Linda made an interesting dig at XDoclet when she said that she "had seen some XDoclet examples, where it just looked like the entire deployment desciptor had been shoved into the bean class". People cheered at that one. They are going to be VERY careful at how they work metadata into J2EE.

JDO: A couple of people asked "will JDO be part of J2EE?" and questions like that. Again, it was good to hear Bill Shannon state that he felt there could be room for it. He polled the audience, asking "Who would like to see it in J2EE?" [15 votes], and "Who would NOT like to see it in J2EE?" [2 votes].

Bill Shannon made a dig at JBoss, when a question asked to the panel turned out to be a bug (not fixed) from JBoss 3. Bill said "try using a J2EE server".

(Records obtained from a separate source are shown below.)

-- ==== Sys2Proof/Tests/Slice0.lean ====
section
/-! SUPPORT. The model's own tests. Expected results come from `95_test_vectors.md` (the vector is named
in each comment) or are worked out by hand from the rule named. Then, for every obligation with
hypotheses, a witness: a concrete state and operands that meet them together. -/

open Sys2Proof Sys2Proof.Machine

namespace Sys2Proof.Tests

/-! ## WellFormed: an ill-formed term for each check -/

theorem test_wf_mlt_refuses_rx : (Instr.mlt 1 2).wellFormed = false := by decide
theorem test_wf_mlt_refuses_ry : (Instr.mlt 0 3).wellFormed = false := by decide
theorem test_wf_dvd_refuses_rx : (Instr.dvd 3 0).wellFormed = false := by decide
theorem test_wf_dvd_refuses_ry : (Instr.dvd 2 1).wellFormed = false := by decide
theorem test_wf_fadd_refuses_fr : (Instr.fadd 2 0 false 0).wellFormed = false := by decide
theorem test_wf_fsub_refuses_fr : (Instr.fsub 3 0 false 0).wellFormed = false := by decide
theorem test_wf_vadd_refuses_fr : (Instr.vadd 2 0 false 0).wellFormed = false := by decide
theorem test_wf_vsub_refuses_fr : (Instr.vsub 3 0 false 0).wellFormed = false := by decide
theorem test_wf_ldfr_refuses_fr : (Instr.ldfr 2 0 false 0).wellFormed = false := by decide
theorem test_wf_stfr_refuses_fr : (Instr.stfr 3 0 false 0).wellFormed = false := by decide
theorem test_wf_ldx_refuses_zero : (Instr.ldx 0 false 5).wellFormed = false := by decide
theorem test_wf_stx_refuses_zero : (Instr.stx 0 true 5).wellFormed = false := by decide
theorem test_wf_accepts_the_edges : (Instr.mlt 2 2).wellFormed = true ∧
    (Instr.fadd 1 3 true 31).wellFormed = true ∧ (Instr.stx 3 true 31).wellFormed = true := by decide

/-! ## Decoding: a word of the spec for every constructor -/

theorem test_decode_hlt : decodeWord OpcodeMap.default 0x03FF#16 = .ok .hlt := by rfl  -- V280
theorem test_decode_ldr : decodeWord OpcodeMap.default 0x0565#16 = .ok (.ldr 1 1 true 5) := by rfl  -- V52
theorem test_decode_str : decodeWord OpcodeMap.default 0x0916#16 = .ok (.str 1 0 false 22) := by rfl  -- V123
theorem test_decode_lda : decodeWord OpcodeMap.default 0x0E45#16 = .ok (.lda 2 1 false 5) := by rfl  -- V125
theorem test_decode_amr : decodeWord OpcodeMap.default 0x1116#16 = .ok (.amr 1 0 false 22) := by rfl  -- V142
theorem test_decode_smr : decodeWord OpcodeMap.default 0x1414#16 = .ok (.smr 0 0 false 20) := by rfl  -- V143
theorem test_decode_air : decodeWord OpcodeMap.default 0x18E3#16 = .ok (.air 0 3) := by rfl  -- V55
theorem test_decode_sir : decodeWord OpcodeMap.default 0x1E04#16 = .ok (.sir 2 4) := by rfl  -- R170
theorem test_decode_jz : decodeWord OpcodeMap.default 0x210C#16 = .ok (.jz 1 0 false 12) := by rfl  -- V160
theorem test_decode_jne : decodeWord OpcodeMap.default 0x2414#16 = .ok (.jne 0 0 false 20) := by rfl  -- V163
theorem test_decode_jcc : decodeWord OpcodeMap.default 0x2B14#16 = .ok (.jcc 3 0 false 20) := by rfl  -- V165
theorem test_decode_jma : decodeWord OpcodeMap.default 0x2C25#16 = .ok (.jma 0 true 5) := by rfl  -- V168
theorem test_decode_jsr : decodeWord OpcodeMap.default 0x3010#16 = .ok (.jsr 0 false 16) := by rfl  -- V171
theorem test_decode_rfs : decodeWord OpcodeMap.default 0x3409#16 = .ok (.rfs 9) := by rfl  -- V172
theorem test_decode_sob : decodeWord OpcodeMap.default 0x3908#16 = .ok (.sob 1 0 false 8) := by rfl  -- V176
theorem test_decode_jge : decodeWord OpcodeMap.default 0x3C14#16 = .ok (.jge 0 0 false 20) := by rfl  -- V179
theorem test_decode_mlt : decodeWord OpcodeMap.default 0x4200#16 = .ok (.mlt 2 0) := by rfl  -- V191
theorem test_decode_dvd : decodeWord OpcodeMap.default 0x4480#16 = .ok (.dvd 0 2) := by rfl  -- V194
theorem test_decode_trr : decodeWord OpcodeMap.default 0x4980#16 = .ok (.trr 1 2) := by rfl  -- V199
theorem test_decode_and : decodeWord OpcodeMap.default 0x4C40#16 = .ok (.andr 0 1) := by rfl  -- V202
theorem test_decode_orr : decodeWord OpcodeMap.default 0x52C0#16 = .ok (.orr 2 3) := by rfl  -- V203
theorem test_decode_not : decodeWord OpcodeMap.default 0x55C0#16 = .ok (.notr 1) := by rfl  -- V205
theorem test_decode_trap : decodeWord OpcodeMap.default 0x6010#16 = .ok (.trap 16) := by rfl  -- V284
theorem test_decode_src : decodeWord OpcodeMap.default 0x64C2#16 = .ok (.src 0 true true 2) := by rfl  -- V210
theorem test_decode_rrc : decodeWord OpcodeMap.default 0x6884#16 = .ok (.rrc 0 true false 4) := by rfl  -- V216
theorem test_decode_fadd : decodeWord OpcodeMap.default 0x6C16#16 = .ok (.fadd 0 0 false 22) := by rfl  -- V235
theorem test_decode_fsub : decodeWord OpcodeMap.default 0x7116#16 = .ok (.fsub 1 0 false 22) := by rfl  -- V238
theorem test_decode_vadd : decodeWord OpcodeMap.default 0x750A#16 = .ok (.vadd 1 0 false 10) := by rfl  -- V239
theorem test_decode_vsub : decodeWord OpcodeMap.default 0x780A#16 = .ok (.vsub 0 0 false 10) := by rfl  -- V245
theorem test_decode_cnvrt : decodeWord OpcodeMap.default 0x7D18#16 = .ok (.cnvrt 1 0 false 24) := by rfl  -- V246
theorem test_decode_ldx : decodeWord OpcodeMap.default 0x8467#16 = .ok (.ldx 1 true 7) := by rfl  -- V129
theorem test_decode_stx : decodeWord OpcodeMap.default 0x8894#16 = .ok (.stx 2 false 20) := by rfl  -- V131
theorem test_decode_ldfr : decodeWord OpcodeMap.default 0xA114#16 = .ok (.ldfr 1 0 false 20) := by rfl  -- V231
theorem test_decode_stfr : decodeWord OpcodeMap.default 0xA418#16 = .ok (.stfr 0 0 false 24) := by rfl  -- V233
theorem test_decode_in : decodeWord OpcodeMap.default 0xC500#16 = .ok (.inp 1 0) := by rfl  -- V260
theorem test_decode_out : decodeWord OpcodeMap.default 0xC901#16 = .ok (.out 1 1) := by rfl  -- V267
theorem test_decode_chk : decodeWord OpcodeMap.default 0xCE02#16 = .ok (.chk 2 2) := by rfl  -- V270
theorem test_decode_unassigned :
    decodeWord OpcodeMap.default 0xFC00#16 = .error (.unassignedOpcode 63) := by rfl  -- V290

theorem test_decode_table_word : decodeTableWord 16 0x8467 = some (.ldx 1 true 7) := by rfl  -- V129

/-! ## Parameters of decoding and of PC and MAR -/

/-- A map that exchanges the opcodes of HLT and LDR, and one that names opcode 1 twice. -/
def exchanged : OpcodeMap := { OpcodeMap.default with hlt := 1, ldr := 0 }
def doubled : OpcodeMap := { OpcodeMap.default with hlt := 1 }

-- D3: the opcode is an argument
theorem test_decode_other_map : decodeWord exchanged 0x0165#16 = .ok (.ldr 1 1 true 5) ∧
    decodeWord exchanged 0x07FF#16 = .ok .hlt ∧ encode exchanged .hlt = 0x0400#16 := by decide
-- log 5: the first mnemonic of the catalogue
theorem test_decode_doubled_map : decodeWord doubled 0x0565#16 = .ok .hlt ∧
    decodeWord doubled 0x0000#16 = .error (.unassignedOpcode 0) := by decide
-- R40
theorem test_register_shapes : (RegisterShape.signed 16).set 40000 = 0x9C40 ∧
    (RegisterShape.signed 12).set 2048 = 0xF800 ∧ (RegisterShape.signed 12).set (-2049) = 0x07FF ∧
    (RegisterShape.unsigned 12).set (-1) = 0x0FFF ∧ (RegisterShape.unsigned 12).set 4096 = 0 := by decide

/-! ## One step on a small state -/

/-- The state of a next outcome. -/
def nextState (o : Host.Outcome State Fault Refusal) : Option State :=
  match o with
  | .next t => some t
  | .fault _ => none
  | .refused _ => none

/-- `s` with the given words of memory. -/
def withWords (m : List (Nat × Int)) (s : State) : State :=
  match m with
  | [] => s
  | e :: rest => withWords rest { s with mem := writeWord s.mem e.1 (wrap16 e.2) }

/-- The launch state in user mode with the given OFF, which is a parameter. -/
def user (off : Nat) : State :=
  { State.reset with
    runningUserProgram := true, cfg := { Params.default with bootAddress := 0, bootLength := off } }

/-- One step with the instruction `w` at physical `pc`; what `f` sees of the next state. -/
def run {α : Type} (pc : Nat) (w : Int) (s : State) (f : State → α) : Option α :=
  (nextState (step (withWords [(pc, w)] { s with pc := wrap16 pc }))).map f

/-- The four condition codes: OVERFLOW, UNDERFLOW, DIVZERO, EQUAL. -/
def ccs (s : State) : Bool × Bool × Bool × Bool :=
  (s.cc.overflow, s.cc.underflow, s.cc.divzero, s.cc.equal)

EJB: Linda was great at answering questions, and I look forward to her EJB BoF. She did give a few pieces of info that were interesting already:

  • EJB QL is going to be looked at a LOT. Expect dynamic EJB-QL, bulk updates/deletes, and subselects for EJB 3.0

  • Read Only entity beans? Here we come [lots of transaction isolation level work has to be ironed out for this one]
  • She seems very open to making EJB a *lot* easier. EJB 3.0 will be great!

Web Services: JAX-RPC is the future. 2.0 will have support for many messaging models, more importantly async modes!


The Borland Party

After a long day of attending keynotes, sessions and walking the Pavilion, you may have found yourself in need of a little down time, a place to unwind, have a couple of drinks, and digest the day's events. The Borland Party, at Club NV in downtown San Francisco, was the perfect place to do this. Other than the high ratio of men to women (many of whom were still sporting their JavaOne passes), and the large Borland logo flickering on the wall, this was just like any other party. A live band kept the crowd going with funky renditions of popular 80's songs. As the drinks were on Borland, the bar was pretty packed and through the immense crowd, you could catch a glimpse of some well-known Java figureheads laughing it up.